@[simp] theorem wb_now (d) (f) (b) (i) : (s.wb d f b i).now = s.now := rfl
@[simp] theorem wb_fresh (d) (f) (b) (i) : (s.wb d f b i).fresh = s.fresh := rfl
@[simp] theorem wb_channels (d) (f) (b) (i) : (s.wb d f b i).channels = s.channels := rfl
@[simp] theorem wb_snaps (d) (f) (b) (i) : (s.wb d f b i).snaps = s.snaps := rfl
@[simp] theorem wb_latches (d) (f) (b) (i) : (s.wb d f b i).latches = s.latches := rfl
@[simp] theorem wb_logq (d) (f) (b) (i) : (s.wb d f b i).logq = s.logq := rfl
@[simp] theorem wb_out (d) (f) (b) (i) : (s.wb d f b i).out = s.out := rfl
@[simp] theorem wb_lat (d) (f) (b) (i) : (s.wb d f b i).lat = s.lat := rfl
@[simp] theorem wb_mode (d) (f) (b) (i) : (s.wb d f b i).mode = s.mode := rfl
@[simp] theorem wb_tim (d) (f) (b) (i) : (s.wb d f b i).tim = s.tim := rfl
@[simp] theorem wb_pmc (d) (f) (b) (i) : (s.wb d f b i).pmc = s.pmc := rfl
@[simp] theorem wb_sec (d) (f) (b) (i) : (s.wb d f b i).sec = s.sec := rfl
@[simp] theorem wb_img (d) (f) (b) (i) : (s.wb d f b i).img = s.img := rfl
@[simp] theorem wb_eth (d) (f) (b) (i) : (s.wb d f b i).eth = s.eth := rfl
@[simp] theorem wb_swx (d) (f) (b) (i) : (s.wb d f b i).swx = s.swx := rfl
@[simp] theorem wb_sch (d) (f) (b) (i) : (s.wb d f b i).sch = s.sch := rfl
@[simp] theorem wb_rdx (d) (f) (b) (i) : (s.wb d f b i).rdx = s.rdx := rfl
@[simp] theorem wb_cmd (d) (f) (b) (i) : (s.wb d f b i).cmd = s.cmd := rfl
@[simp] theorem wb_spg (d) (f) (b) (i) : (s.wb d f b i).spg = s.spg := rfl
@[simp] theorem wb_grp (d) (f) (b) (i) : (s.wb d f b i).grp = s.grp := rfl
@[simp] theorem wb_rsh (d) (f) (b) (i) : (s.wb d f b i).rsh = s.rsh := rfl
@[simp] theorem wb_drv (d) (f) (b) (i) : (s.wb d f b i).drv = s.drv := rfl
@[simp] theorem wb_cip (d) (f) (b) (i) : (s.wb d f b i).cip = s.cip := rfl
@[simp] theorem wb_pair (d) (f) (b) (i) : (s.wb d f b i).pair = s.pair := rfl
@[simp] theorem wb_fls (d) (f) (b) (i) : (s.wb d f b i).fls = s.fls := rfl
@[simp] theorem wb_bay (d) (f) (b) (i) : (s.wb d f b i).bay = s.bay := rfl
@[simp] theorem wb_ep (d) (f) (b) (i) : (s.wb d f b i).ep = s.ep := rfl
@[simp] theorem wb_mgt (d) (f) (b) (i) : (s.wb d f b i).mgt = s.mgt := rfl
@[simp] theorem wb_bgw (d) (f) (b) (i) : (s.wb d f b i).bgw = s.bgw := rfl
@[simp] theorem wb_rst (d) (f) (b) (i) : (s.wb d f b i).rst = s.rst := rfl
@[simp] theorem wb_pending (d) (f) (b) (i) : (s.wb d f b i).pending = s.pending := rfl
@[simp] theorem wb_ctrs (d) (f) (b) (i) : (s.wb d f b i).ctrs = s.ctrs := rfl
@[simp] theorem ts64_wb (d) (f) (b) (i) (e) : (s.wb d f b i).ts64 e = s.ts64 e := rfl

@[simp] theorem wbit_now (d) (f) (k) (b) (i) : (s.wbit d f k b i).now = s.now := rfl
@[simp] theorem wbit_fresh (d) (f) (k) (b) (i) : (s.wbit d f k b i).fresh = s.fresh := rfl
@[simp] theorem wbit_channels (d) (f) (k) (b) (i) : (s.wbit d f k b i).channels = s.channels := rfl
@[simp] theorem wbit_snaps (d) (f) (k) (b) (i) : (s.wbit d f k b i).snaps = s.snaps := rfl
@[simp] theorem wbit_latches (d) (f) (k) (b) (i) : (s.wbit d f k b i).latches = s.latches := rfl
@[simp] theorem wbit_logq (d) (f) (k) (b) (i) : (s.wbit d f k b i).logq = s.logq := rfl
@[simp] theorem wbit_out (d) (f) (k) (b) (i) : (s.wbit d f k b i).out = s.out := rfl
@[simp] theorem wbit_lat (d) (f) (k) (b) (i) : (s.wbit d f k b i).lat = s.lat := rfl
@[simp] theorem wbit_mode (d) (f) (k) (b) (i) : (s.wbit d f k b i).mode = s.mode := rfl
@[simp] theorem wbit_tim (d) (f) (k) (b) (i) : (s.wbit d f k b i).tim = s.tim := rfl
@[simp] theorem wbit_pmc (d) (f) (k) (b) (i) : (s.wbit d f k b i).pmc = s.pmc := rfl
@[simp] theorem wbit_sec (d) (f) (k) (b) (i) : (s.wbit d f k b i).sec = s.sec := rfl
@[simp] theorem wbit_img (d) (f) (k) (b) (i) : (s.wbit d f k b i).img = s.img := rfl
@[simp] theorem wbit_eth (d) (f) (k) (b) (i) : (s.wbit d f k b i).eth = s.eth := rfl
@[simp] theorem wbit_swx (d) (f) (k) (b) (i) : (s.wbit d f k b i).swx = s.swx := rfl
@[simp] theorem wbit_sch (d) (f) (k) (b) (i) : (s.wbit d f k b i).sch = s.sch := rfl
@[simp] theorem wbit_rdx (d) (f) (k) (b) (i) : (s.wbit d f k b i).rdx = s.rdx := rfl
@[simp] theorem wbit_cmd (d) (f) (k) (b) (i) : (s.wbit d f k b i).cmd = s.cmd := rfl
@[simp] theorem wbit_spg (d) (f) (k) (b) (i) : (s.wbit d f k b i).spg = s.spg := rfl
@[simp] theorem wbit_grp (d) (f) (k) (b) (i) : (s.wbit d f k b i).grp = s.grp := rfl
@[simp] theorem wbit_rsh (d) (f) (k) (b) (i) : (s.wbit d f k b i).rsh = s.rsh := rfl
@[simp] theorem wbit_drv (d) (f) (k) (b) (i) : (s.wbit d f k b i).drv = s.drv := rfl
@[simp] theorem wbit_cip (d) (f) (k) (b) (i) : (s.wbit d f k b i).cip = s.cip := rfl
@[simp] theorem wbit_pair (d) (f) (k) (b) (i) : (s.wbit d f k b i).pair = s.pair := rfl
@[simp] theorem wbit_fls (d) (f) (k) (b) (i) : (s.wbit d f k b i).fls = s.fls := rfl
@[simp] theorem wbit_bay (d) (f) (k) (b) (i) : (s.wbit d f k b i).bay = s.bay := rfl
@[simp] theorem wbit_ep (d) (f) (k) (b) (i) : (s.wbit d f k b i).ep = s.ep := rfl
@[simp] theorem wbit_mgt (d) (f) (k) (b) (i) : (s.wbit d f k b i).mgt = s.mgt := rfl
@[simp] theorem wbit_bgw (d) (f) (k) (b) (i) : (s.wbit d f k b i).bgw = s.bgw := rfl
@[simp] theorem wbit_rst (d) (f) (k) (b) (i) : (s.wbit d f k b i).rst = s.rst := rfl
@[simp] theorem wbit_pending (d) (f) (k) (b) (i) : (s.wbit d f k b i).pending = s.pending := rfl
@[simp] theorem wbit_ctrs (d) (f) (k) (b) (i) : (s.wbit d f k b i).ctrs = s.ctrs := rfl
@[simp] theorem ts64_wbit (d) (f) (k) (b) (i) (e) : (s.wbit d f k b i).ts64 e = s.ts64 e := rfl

* * *

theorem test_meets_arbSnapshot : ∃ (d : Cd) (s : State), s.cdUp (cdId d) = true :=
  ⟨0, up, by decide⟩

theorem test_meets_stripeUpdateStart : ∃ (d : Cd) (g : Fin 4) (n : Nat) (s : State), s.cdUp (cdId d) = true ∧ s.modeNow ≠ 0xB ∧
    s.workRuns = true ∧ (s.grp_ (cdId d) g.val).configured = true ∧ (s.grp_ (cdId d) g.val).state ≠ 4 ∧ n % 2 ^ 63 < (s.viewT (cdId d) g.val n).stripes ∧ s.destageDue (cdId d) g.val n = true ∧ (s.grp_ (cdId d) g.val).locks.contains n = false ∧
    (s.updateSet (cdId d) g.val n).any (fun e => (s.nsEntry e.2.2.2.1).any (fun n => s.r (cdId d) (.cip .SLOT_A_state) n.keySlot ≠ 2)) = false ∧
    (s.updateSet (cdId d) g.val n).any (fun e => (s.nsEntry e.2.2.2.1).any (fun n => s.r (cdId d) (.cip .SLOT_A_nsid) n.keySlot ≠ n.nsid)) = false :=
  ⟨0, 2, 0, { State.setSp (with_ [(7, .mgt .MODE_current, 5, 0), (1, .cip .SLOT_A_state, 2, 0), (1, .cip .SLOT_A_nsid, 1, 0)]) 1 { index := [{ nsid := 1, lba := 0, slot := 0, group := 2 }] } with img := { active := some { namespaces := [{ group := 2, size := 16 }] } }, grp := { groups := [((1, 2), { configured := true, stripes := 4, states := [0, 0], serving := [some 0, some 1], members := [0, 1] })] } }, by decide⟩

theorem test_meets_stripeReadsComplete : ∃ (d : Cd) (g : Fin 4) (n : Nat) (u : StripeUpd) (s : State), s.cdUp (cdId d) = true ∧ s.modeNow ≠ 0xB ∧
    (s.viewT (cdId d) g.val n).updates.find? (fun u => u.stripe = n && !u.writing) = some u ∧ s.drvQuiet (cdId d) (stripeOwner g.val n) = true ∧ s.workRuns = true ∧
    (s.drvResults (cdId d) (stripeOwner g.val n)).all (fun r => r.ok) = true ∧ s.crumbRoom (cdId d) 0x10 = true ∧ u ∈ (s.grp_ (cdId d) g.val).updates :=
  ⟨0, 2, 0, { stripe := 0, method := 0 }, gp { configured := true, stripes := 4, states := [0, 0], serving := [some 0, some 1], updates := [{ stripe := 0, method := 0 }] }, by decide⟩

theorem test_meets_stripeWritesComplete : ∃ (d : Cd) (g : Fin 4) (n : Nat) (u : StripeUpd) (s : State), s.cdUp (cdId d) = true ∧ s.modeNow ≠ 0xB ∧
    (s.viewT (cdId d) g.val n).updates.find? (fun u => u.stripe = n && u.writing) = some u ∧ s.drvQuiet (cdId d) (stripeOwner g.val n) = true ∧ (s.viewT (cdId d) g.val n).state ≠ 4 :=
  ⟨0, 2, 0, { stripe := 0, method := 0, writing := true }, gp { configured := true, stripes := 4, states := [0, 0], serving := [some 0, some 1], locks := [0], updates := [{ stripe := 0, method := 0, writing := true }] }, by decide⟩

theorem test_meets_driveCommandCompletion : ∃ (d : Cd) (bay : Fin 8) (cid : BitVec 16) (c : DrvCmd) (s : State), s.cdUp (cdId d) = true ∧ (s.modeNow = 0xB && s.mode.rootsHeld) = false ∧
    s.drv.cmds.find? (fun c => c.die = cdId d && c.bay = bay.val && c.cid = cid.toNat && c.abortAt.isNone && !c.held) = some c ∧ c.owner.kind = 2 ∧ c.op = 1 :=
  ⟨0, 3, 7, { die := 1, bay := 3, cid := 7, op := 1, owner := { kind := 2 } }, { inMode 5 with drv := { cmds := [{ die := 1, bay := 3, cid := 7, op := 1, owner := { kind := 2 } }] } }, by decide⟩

What you have to do
Print, without alteration, only the lines above between the one holding "k b i).fresh = s.fresh := rfl" and the one holding "k b i).ep = s.ep := rfl", inclusive.

Task solution
@[simp] theorem wbit_fresh (d) (f) (k) (b) (i) : (s.wbit d f k b i).fresh = s.fresh := rfl
@[simp] theorem wbit_channels (d) (f) (k) (b) (i) : (s.wbit d f k b i).channels = s.channels := rfl
@[simp] theorem wbit_snaps (d) (f) (k) (b) (i) : (s.wbit d f k b i).snaps = s.snaps := rfl
@[simp] theorem wbit_latches (d) (f) (k) (b) (i) : (s.wbit d f k b i).latches = s.latches := rfl
@[simp] theorem wbit_logq (d) (f) (k) (b) (i) : (s.wbit d f k b i).logq = s.logq := rfl
@[simp] theorem wbit_out (d) (f) (k) (b) (i) : (s.wbit d f k b i).out = s.out := rfl
@[simp] theorem wbit_lat (d) (f) (k) (b) (i) : (s.wbit d f k b i).lat = s.lat := rfl
@[simp] theorem wbit_mode (d) (f) (k) (b) (i) : (s.wbit d f k b i).mode = s.mode := rfl
@[simp] theorem wbit_tim (d) (f) (k) (b) (i) : (s.wbit d f k b i).tim = s.tim := rfl
@[simp] theorem wbit_pmc (d) (f) (k) (b) (i) : (s.wbit d f k b i).pmc = s.pmc := rfl
@[simp] theorem wbit_sec (d) (f) (k) (b) (i) : (s.wbit d f k b i).sec = s.sec := rfl
@[simp] theorem wbit_img (d) (f) (k) (b) (i) : (s.wbit d f k b i).img = s.img := rfl
@[simp] theorem wbit_eth (d) (f) (k) (b) (i) : (s.wbit d f k b i).eth = s.eth := rfl
@[simp] theorem wbit_swx (d) (f) (k) (b) (i) : (s.wbit d f k b i).swx = s.swx := rfl
@[simp] theorem wbit_sch (d) (f) (k) (b) (i) : (s.wbit d f k b i).sch = s.sch := rfl
@[simp] theorem wbit_rdx (d) (f) (k) (b) (i) : (s.wbit d f k b i).rdx = s.rdx := rfl
@[simp] theorem wbit_cmd (d) (f) (k) (b) (i) : (s.wbit d f k b i).cmd = s.cmd := rfl
@[simp] theorem wbit_spg (d) (f) (k) (b) (i) : (s.wbit d f k b i).spg = s.spg := rfl
@[simp] theorem wbit_grp (d) (f) (k) (b) (i) : (s.wbit d f k b i).grp = s.grp := rfl
@[simp] theorem wbit_rsh (d) (f) (k) (b) (i) : (s.wbit d f k b i).rsh = s.rsh := rfl
@[simp] theorem wbit_drv (d) (f) (k) (b) (i) : (s.wbit d f k b i).drv = s.drv := rfl
@[simp] theorem wbit_cip (d) (f) (k) (b) (i) : (s.wbit d f k b i).cip = s.cip := rfl
@[simp] theorem wbit_pair (d) (f) (k) (b) (i) : (s.wbit d f k b i).pair = s.pair := rfl
@[simp] theorem wbit_fls (d) (f) (k) (b) (i) : (s.wbit d f k b i).fls = s.fls := rfl
@[simp] theorem wbit_bay (d) (f) (k) (b) (i) : (s.wbit d f k b i).bay = s.bay := rfl
@[simp] theorem wbit_ep (d) (f) (k) (b) (i) : (s.wbit d f k b i).ep = s.ep := rfl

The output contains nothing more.